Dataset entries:
Start of Block

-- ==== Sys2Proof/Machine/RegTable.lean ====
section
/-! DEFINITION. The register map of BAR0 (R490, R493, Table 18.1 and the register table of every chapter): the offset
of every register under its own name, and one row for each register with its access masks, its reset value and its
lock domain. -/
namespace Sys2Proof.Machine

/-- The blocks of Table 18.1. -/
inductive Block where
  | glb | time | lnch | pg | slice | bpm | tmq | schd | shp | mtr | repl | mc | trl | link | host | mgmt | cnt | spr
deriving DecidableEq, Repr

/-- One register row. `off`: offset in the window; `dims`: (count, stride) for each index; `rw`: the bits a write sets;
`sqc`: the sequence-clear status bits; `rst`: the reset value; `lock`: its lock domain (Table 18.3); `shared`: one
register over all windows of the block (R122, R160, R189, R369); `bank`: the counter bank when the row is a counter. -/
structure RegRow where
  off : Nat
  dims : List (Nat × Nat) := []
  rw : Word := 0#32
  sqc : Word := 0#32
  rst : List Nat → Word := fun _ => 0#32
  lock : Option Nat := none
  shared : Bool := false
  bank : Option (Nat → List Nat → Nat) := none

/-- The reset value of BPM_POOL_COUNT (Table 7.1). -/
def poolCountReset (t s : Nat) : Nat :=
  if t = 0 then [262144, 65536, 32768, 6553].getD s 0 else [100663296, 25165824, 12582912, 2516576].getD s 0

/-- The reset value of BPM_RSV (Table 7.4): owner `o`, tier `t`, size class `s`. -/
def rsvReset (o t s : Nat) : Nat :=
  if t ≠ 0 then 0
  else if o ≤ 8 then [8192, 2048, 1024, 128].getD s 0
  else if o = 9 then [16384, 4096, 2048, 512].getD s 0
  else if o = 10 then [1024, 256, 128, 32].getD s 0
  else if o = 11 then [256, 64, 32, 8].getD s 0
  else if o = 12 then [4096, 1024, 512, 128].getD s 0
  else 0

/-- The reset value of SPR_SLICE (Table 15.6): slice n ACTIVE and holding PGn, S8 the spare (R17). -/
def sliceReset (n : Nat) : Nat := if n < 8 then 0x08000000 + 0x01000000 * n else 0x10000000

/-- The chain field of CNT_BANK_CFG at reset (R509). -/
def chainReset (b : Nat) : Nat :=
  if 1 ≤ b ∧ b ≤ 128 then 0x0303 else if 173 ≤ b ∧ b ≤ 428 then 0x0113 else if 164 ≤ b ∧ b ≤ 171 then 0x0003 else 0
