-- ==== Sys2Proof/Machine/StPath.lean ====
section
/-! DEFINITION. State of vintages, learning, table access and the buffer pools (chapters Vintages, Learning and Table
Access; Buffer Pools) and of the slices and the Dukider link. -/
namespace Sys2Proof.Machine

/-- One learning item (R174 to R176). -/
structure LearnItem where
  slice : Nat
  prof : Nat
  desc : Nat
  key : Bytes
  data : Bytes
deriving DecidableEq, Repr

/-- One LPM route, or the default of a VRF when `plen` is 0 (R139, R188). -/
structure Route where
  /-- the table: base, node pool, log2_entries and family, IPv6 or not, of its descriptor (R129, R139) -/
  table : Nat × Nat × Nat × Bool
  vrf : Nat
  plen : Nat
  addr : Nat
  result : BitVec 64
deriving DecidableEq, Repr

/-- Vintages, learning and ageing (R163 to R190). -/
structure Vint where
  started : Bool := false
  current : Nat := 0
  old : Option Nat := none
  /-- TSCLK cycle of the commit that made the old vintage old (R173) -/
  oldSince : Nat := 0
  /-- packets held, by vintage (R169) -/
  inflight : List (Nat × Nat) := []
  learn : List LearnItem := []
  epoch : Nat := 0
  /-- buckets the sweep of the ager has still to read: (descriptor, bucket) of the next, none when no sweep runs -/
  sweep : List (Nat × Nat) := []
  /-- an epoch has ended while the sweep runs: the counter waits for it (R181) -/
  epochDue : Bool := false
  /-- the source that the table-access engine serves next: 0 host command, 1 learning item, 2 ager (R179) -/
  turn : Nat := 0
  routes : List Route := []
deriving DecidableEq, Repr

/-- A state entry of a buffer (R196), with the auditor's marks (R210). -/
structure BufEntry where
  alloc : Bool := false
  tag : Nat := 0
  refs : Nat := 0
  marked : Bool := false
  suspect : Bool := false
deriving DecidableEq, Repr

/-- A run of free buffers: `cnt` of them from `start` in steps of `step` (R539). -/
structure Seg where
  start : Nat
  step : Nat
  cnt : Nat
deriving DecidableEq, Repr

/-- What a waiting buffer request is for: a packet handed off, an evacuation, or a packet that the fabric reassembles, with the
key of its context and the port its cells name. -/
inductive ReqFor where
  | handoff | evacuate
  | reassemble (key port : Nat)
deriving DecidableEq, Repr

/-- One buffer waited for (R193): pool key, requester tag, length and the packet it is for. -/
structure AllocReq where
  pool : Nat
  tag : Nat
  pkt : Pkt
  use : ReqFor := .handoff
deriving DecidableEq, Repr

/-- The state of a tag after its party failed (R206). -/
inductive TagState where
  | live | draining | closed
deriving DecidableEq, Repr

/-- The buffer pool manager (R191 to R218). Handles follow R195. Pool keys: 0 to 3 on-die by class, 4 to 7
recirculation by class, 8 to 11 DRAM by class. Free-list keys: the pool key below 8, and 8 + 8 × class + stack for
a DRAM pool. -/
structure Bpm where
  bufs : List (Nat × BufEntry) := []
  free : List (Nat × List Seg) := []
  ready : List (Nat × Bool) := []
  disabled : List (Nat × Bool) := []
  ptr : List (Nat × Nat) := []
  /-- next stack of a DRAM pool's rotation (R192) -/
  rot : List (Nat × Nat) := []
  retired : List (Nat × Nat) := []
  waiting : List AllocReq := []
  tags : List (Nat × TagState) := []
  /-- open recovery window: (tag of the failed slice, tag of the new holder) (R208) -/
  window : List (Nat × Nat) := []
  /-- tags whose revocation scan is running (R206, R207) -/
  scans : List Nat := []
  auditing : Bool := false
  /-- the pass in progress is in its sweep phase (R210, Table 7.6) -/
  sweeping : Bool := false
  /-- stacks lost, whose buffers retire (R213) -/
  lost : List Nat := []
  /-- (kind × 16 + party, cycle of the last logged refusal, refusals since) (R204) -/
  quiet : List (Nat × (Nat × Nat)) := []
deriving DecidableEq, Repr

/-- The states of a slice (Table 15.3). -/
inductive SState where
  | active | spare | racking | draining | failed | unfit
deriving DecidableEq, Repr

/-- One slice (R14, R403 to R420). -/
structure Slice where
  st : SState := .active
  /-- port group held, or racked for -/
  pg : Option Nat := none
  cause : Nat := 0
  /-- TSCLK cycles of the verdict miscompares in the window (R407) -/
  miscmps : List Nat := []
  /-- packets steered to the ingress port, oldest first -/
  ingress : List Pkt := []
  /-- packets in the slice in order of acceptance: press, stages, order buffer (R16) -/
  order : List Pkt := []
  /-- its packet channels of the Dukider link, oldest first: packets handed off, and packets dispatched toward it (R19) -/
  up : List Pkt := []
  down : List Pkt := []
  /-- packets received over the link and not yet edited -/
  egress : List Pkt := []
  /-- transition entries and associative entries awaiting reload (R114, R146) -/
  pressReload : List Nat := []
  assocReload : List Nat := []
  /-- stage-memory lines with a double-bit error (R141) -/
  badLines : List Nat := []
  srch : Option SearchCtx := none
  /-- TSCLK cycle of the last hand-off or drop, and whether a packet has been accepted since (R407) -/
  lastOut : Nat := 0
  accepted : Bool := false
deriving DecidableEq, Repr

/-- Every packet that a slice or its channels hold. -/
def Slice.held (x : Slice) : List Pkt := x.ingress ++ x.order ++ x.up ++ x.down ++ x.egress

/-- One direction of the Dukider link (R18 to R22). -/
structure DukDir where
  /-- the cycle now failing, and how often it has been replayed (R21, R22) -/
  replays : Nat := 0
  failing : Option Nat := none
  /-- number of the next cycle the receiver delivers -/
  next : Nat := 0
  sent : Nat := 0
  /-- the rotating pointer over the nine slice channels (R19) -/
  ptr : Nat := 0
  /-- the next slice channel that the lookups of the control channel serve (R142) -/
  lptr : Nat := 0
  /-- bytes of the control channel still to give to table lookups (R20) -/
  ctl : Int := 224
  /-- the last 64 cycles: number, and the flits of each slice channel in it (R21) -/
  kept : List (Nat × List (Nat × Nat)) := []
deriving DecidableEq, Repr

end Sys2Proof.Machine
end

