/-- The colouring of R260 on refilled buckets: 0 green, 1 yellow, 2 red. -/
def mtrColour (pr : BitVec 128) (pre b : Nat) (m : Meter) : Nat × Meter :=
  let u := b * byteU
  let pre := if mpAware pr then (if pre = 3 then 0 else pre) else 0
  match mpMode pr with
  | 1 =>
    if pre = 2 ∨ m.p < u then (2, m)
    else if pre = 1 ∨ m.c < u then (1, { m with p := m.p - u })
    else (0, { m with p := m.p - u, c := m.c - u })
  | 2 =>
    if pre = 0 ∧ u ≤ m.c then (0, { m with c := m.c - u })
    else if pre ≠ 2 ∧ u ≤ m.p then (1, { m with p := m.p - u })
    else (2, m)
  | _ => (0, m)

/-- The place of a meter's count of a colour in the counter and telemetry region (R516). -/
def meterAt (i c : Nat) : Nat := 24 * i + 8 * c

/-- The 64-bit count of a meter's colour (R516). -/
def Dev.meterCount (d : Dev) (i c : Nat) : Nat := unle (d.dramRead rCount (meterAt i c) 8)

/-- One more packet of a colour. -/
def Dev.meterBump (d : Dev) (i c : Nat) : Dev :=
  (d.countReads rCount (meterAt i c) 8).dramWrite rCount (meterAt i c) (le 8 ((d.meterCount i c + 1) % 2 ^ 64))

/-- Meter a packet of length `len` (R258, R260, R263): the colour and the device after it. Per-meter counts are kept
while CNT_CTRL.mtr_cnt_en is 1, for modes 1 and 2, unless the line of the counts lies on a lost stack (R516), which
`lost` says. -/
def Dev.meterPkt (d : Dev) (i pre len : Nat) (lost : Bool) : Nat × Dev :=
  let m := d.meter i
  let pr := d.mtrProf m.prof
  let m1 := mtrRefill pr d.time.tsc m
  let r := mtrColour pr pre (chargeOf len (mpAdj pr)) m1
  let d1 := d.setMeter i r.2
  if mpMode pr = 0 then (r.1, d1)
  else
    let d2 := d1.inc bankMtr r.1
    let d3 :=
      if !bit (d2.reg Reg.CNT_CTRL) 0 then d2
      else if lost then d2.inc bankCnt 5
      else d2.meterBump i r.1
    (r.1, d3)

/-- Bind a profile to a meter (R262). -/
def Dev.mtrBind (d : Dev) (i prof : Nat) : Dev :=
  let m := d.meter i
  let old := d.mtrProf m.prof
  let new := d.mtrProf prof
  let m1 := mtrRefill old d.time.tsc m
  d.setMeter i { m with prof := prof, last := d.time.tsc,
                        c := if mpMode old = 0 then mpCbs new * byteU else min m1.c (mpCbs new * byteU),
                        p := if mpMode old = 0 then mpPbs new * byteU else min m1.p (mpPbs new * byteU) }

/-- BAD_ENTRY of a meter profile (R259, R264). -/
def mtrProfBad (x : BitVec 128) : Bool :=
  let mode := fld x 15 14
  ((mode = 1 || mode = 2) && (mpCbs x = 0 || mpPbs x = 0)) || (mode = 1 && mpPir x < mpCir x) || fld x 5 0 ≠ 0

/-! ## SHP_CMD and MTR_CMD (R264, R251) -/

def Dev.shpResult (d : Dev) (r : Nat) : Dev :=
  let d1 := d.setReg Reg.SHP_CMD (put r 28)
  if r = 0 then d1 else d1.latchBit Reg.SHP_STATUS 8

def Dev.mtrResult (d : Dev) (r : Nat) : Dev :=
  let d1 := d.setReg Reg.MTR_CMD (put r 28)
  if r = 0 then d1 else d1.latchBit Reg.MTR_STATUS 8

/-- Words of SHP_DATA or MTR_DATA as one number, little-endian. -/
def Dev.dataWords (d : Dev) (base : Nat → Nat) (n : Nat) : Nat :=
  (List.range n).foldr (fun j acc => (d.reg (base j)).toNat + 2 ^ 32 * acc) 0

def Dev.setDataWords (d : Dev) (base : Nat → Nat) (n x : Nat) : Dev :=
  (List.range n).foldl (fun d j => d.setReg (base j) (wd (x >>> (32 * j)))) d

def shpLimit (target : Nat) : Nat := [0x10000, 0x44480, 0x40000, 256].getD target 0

End of Block

• Directions for this task:
What lines in the data above contain the word "latchBit"? Copy them all.

• Written response:
  if r = 0 then d1 else d1.latchBit Reg.SHP_STATUS 8
  if r = 0 then d1 else d1.latchBit Reg.MTR_STATUS 8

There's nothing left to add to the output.